[Records contained in a dataset]
-- ==== Sys2Proof/Certificates/Slice0/Obligations.lean ====
section
/-! DEFINITION. The statements for the provers. `exec i s` is stated of the state in which an instruction is dispatched: PC is
already pc0 + 2 (40_sequencer R120, R122; log 6). Result statements are also completion statements: their conclusion is that
`exec` answers a next state (`Executes`). -/

open Sys2Proof Sys2Proof.Machine

/-! ## Encoding -/

/-- Words written out from the encodings of 30_encoding R91 and R95, one at least of each format, and what they stand for. -/
def Obligations.SpecWordsDecode : Prop :=
  decode 0x00E0 = .ok .cls ∧ decode 0x00EE = .ok .ret ∧ decode 0x1234 = .ok (.jp 0x234) ∧
  decode 0x6105 = .ok (.ldImm 1 0x05) ∧ decode 0xF129 = .ok (.ldFont 1) ∧ decode 0xD015 = .ok (.drw 0 1 5) ∧
  decode 0x8126 = .ok (.shrReg 1 2) ∧ decode 0xB2F0 = .ok (.jpOffset 0x2F0 2) ∧ decode 0xE19E = .ok (.skp 1) ∧
  decode 0x5121 = .error .skipEqual ∧ decode 0x0000 = .error .machineCall

/-- Decoding the word of a well-formed instruction gives it back, every operand at every value. -/
def Obligations.EncodeThenDecode : Prop := ∀ i : Instr, i.wellFormed = true → decode (encode i) = .ok i

/-- A word that decodes is the word of the instruction it decodes to, which is well-formed: no two words are one instruction. -/
def Obligations.DecodeThenEncode : Prop := ∀ (w : Word) (i : Instr), decode w = .ok i → i.wellFormed = true ∧ encode i = w

/-- "a word `op` is this instruction exactly when `op & mask = match`": a word decodes to an instruction of the row it
matches and only of that row (rows of different instructions differ in `match`). -/
def Obligations.WordIsInstructionByMaskAndMatch : Prop :=
  (∀ (w : Word) (i : Instr), decode w = .ok i → w &&& rowMask i = rowMatch i) ∧
  (∀ (w : Word) (j : Instr), w &&& rowMask j = rowMatch j → ∃ i, decode w = .ok i ∧ rowMask i = rowMask j ∧ rowMatch i = rowMatch j)

/-- The illegal words are those of the table of R96, family by family. -/
def Obligations.IllegalWordsAreThoseOfTheTable : Prop :=
  ∀ w : Word, (∃ r, decode w = .error r) ↔
    (w.toNat / 4096 = 0x0 ∧ w ≠ 0x00E0 ∧ w ≠ 0x00EE) ∨
    (w.toNat / 4096 = 0x5 ∧ w.toNat % 16 ≠ 0) ∨
    (w.toNat / 4096 = 0x8 ∧ w.toNat % 16 ∈ [0x8, 0x9, 0xA, 0xB, 0xC, 0xD, 0xF]) ∨
    (w.toNat / 4096 = 0x9 ∧ w.toNat % 16 ≠ 0) ∨
    (w.toNat / 4096 = 0xE ∧ w.toNat % 256 ∉ [0x9E, 0xA1]) ∨
    (w.toNat / 4096 = 0xF ∧ w.toNat % 256 ∉ [0x07, 0x0A, 0x15, 0x18, 0x1E, 0x29, 0x33, 0x55, 0x65])

/-! ## The Step -/

/-- A step runs the decoded instruction: when a Step is the next event, the machine is not halted, both bytes at PC are in
MEM and they decode to `i`, then the step is `exec i` with PC advanced by 2. In general (R268; that the events to come stand
in `due` and `inbox` is log 4): a due Step is `stepInstr`, a due Tick is `tick`, with nothing due the next transaction of the
host is `hostCall`, and with no event to come the state simply stays. -/
def Obligations.StepExecutesDecodedInstruction : Prop :=
  (∀ (s : State) (i : Instr) (due : List Due), s.halt = false → s.pc.toNat ≤ 0x0FFE →
    decode (wordOfBytes (s.readMem s.pc.toNat) (s.readMem (s.pc.toNat + 1))) = .ok i → s.due = .step :: due →
    step s = exec i { s with pc := s.pc + 2, due := due }) ∧
  (∀ (s : State) (due : List Due), s.due = .step :: due → step s = stepInstr { s with due := due }) ∧
  (∀ (s : State) (due : List Due), s.due = .tick :: due → step s = .next { s with due := due }.tick) ∧
  (∀ (s : State) (call : HostCall) (rest : List HostCall), s.due = [] → s.inbox = call :: rest →
    step s = hostCall call { s with inbox := rest }) ∧
  (∀ s : State, s.due = [] → s.inbox = [] → step s = .next s)

/-- R125 (the spec's decision D19): while HALT = 1 a Step does nothing, and HALT is left only by Reset (that an event is the
host's Reset stands in `inbox`: log 4). -/
def Obligations.HaltedStepsDoNothingUntilReset : Prop :=
  (∀ s : State, s.halt = true → stepInstr s = .next s) ∧
  (∀ s t : State, step s = .next t → s.halt = true → t.halt = false → s.due = [] ∧ ∃ rest, s.inbox = .reset :: rest)

/-- R121 (the spec's decision D6): a fetch outside MEM raises AddressError with opcode 0, PC unmoved, nothing executed. -/
def Obligations.FetchOutsideMemoryRaises : Prop :=
  ∀ s : State, s.halt = false → 0x0FFE < s.pc.toNat →
    ∃ t, stepInstr s = .next t ∧ t.err = some ⟨.addressError, 0x0000, s.pc⟩ ∧ t.halt = true ∧ Unchanged s t Element.raised

/-- R281: an illegal word raises DecodeError with the word and pc0; PC = pc0 + 2; HALT becomes 1 exactly under
ON_INVALID = HALT; nothing else changes. -/
def Obligations.IllegalWordRaisesDecodeError : Prop :=
  ∀ (s : State) (r : Reject), s.halt = false → s.pc.toNat ≤ 0x0FFE →
    decode (wordOfBytes (s.readMem s.pc.toNat) (s.readMem (s.pc.toNat + 1))) = .error r →
    ∃ t, stepInstr s = .next t ∧
      t.err = some ⟨.decodeError, wordOfBytes (s.readMem s.pc.toNat) (s.readMem (s.pc.toNat + 1)), s.pc⟩ ∧
      t.pc = s.pc + 2 ∧ (t.halt = true ↔ s.cfg.onInvalid = .halt) ∧ Unchanged s t (fun e => e.raised ∨ e = .pc)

● WHAT IS BEING ASKED
Look through the records above for the string "only", then copy every line that has it.

● ANSWER TO THE PROBLEM
matches and only of that row (rows of different instructions differ in `match`). -/
/-- R125 (the spec's decision D19): while HALT = 1 a Step does nothing, and HALT is left only by Reset (that an event is the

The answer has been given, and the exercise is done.